Dataset entries
+===+
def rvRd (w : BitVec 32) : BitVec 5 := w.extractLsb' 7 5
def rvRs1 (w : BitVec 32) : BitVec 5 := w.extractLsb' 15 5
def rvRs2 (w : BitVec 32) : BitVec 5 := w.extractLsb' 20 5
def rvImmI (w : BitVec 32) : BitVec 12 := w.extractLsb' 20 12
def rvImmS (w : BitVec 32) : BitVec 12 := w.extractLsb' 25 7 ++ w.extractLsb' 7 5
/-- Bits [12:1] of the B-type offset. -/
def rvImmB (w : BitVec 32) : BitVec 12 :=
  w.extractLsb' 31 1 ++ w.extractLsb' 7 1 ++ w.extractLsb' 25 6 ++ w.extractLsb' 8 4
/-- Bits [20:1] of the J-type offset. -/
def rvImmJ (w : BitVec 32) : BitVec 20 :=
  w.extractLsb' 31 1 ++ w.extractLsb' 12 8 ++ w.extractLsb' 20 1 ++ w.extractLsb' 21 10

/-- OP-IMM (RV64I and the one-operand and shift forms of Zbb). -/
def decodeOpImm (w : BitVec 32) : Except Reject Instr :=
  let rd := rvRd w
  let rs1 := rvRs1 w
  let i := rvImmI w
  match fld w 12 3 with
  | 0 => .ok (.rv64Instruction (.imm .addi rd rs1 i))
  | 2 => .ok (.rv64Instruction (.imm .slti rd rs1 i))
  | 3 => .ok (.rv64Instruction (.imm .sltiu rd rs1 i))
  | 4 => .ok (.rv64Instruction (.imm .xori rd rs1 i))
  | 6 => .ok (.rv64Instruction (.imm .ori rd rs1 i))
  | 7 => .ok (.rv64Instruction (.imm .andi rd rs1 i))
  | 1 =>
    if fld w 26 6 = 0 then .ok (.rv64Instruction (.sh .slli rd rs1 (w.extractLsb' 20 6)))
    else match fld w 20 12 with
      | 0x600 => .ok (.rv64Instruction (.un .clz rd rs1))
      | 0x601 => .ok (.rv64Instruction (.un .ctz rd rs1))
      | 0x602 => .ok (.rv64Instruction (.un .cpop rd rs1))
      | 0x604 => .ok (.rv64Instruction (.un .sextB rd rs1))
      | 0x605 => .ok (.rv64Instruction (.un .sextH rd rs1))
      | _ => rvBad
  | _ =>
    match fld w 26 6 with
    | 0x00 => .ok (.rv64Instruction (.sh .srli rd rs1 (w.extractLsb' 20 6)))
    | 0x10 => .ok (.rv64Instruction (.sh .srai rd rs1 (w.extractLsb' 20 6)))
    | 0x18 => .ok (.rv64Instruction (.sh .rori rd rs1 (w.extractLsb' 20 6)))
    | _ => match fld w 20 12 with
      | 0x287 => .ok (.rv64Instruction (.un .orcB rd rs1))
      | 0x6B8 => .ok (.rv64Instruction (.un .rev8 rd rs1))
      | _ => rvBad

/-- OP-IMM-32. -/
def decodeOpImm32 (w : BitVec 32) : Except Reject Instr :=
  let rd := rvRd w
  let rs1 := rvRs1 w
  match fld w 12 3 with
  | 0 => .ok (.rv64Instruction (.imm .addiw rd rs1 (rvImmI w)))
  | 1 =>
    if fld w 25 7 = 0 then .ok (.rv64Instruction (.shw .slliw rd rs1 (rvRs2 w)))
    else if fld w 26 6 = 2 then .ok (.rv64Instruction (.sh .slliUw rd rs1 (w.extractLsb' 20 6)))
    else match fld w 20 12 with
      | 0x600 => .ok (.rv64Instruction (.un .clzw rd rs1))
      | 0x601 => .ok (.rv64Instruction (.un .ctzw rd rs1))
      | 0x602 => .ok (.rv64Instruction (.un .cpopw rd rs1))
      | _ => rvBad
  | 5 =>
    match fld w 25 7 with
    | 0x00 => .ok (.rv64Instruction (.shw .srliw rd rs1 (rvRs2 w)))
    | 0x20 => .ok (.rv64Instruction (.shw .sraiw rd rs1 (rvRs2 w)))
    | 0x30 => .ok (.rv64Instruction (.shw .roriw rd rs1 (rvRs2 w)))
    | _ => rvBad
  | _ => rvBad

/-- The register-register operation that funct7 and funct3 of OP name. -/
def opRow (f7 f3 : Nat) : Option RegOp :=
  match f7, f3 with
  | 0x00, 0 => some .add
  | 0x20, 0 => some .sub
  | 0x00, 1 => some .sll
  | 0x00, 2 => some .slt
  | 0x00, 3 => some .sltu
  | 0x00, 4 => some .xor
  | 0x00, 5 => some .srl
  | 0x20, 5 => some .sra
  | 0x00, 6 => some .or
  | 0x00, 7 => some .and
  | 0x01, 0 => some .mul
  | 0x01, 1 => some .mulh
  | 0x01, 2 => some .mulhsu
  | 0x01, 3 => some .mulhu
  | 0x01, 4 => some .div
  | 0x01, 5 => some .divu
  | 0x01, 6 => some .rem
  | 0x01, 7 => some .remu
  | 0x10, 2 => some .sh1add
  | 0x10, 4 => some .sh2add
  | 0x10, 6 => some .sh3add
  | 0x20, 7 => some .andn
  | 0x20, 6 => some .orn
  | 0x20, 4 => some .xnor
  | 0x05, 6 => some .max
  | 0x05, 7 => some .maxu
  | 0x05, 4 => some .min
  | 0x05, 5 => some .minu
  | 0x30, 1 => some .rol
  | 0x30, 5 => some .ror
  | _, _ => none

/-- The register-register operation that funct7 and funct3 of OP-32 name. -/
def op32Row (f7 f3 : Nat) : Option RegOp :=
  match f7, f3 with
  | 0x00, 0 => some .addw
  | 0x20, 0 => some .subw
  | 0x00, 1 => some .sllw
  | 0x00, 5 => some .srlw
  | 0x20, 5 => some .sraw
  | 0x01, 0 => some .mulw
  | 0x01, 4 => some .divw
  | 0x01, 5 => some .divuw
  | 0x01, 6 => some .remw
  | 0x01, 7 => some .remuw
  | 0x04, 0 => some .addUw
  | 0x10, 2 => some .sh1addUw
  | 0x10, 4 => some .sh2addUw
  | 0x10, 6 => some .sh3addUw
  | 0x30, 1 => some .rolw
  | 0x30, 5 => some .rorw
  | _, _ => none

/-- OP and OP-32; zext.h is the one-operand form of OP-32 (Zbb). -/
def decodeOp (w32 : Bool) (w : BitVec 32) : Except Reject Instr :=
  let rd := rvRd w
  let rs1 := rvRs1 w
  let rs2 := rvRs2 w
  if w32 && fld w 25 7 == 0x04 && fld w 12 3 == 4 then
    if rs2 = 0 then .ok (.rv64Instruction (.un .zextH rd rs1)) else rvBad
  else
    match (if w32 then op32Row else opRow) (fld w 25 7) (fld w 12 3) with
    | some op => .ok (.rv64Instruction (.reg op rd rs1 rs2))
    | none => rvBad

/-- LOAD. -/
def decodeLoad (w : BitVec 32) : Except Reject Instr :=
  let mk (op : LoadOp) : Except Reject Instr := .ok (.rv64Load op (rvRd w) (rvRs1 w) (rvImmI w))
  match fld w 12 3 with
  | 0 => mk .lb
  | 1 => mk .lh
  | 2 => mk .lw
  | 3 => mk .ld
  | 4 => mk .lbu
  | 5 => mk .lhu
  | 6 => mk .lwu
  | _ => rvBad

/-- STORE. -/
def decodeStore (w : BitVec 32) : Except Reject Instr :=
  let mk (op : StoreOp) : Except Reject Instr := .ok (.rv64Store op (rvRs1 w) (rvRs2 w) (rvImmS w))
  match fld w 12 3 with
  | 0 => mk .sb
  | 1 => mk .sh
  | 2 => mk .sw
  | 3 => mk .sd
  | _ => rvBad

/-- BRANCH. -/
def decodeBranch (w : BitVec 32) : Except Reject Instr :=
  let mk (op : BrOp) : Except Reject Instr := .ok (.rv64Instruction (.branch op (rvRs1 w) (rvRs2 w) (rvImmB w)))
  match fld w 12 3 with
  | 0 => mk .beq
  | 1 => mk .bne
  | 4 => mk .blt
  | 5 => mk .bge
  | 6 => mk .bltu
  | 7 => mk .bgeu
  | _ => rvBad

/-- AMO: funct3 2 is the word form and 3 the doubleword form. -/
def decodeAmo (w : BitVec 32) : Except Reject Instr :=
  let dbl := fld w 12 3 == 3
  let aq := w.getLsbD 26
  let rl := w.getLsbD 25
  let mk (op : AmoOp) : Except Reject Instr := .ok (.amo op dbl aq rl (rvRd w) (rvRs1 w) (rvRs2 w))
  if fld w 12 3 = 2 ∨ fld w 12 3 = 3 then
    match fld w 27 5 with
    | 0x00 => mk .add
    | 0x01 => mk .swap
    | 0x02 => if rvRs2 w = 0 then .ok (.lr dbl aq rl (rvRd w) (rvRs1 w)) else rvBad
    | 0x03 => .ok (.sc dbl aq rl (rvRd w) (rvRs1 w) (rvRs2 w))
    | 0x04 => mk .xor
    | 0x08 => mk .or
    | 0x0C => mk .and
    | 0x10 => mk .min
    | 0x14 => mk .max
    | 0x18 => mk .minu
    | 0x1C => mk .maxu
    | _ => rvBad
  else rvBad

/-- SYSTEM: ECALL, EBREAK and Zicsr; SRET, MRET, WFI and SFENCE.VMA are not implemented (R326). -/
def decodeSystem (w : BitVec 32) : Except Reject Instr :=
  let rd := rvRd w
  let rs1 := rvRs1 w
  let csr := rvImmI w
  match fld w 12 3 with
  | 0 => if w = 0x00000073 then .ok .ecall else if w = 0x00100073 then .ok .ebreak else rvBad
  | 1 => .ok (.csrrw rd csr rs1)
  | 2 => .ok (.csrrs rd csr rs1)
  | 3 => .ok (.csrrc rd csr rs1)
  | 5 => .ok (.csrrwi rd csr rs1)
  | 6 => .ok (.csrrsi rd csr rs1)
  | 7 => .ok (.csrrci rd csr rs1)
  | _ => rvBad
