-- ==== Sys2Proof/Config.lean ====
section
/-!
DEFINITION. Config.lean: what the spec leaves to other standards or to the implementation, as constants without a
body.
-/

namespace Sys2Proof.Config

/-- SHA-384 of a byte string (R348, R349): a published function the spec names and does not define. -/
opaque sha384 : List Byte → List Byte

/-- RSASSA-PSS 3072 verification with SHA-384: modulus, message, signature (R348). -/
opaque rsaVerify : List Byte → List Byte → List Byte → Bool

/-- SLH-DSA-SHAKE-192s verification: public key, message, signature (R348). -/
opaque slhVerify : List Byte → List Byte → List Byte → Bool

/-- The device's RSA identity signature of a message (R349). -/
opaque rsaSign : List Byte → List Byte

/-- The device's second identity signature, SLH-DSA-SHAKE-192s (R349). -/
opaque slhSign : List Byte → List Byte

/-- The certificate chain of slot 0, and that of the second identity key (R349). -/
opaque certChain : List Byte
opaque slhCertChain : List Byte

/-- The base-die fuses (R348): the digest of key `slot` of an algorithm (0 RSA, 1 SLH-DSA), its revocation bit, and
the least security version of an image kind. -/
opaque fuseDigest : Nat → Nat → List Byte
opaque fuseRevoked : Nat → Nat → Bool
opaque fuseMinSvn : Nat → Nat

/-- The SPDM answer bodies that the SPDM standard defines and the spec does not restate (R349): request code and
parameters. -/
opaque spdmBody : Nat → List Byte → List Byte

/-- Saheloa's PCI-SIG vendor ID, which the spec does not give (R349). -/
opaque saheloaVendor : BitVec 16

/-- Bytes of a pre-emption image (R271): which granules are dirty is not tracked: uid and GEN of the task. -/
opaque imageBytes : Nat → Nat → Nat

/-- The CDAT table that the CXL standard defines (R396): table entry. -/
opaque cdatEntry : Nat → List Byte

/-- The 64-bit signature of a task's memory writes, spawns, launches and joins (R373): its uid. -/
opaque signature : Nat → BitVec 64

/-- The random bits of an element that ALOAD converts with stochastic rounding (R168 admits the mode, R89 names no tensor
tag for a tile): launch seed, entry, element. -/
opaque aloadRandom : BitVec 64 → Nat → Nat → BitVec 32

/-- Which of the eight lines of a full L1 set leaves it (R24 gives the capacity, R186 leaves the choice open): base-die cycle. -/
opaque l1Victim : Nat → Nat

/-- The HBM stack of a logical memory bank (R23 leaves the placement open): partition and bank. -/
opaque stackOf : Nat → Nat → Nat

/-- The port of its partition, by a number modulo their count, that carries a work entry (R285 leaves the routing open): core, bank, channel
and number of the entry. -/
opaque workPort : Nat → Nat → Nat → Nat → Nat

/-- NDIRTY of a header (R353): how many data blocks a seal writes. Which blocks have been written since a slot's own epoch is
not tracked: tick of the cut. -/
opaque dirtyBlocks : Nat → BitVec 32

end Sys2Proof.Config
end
+===+
## WORK TO COMPLETE
Copy out, from the records above, every line that holds the string "operation".

## ANSWER BOX
/-- The register-register operation that funct7 and funct3 of OP name. -/
/-- The register-register operation that funct7 and funct3 of OP-32 name. -/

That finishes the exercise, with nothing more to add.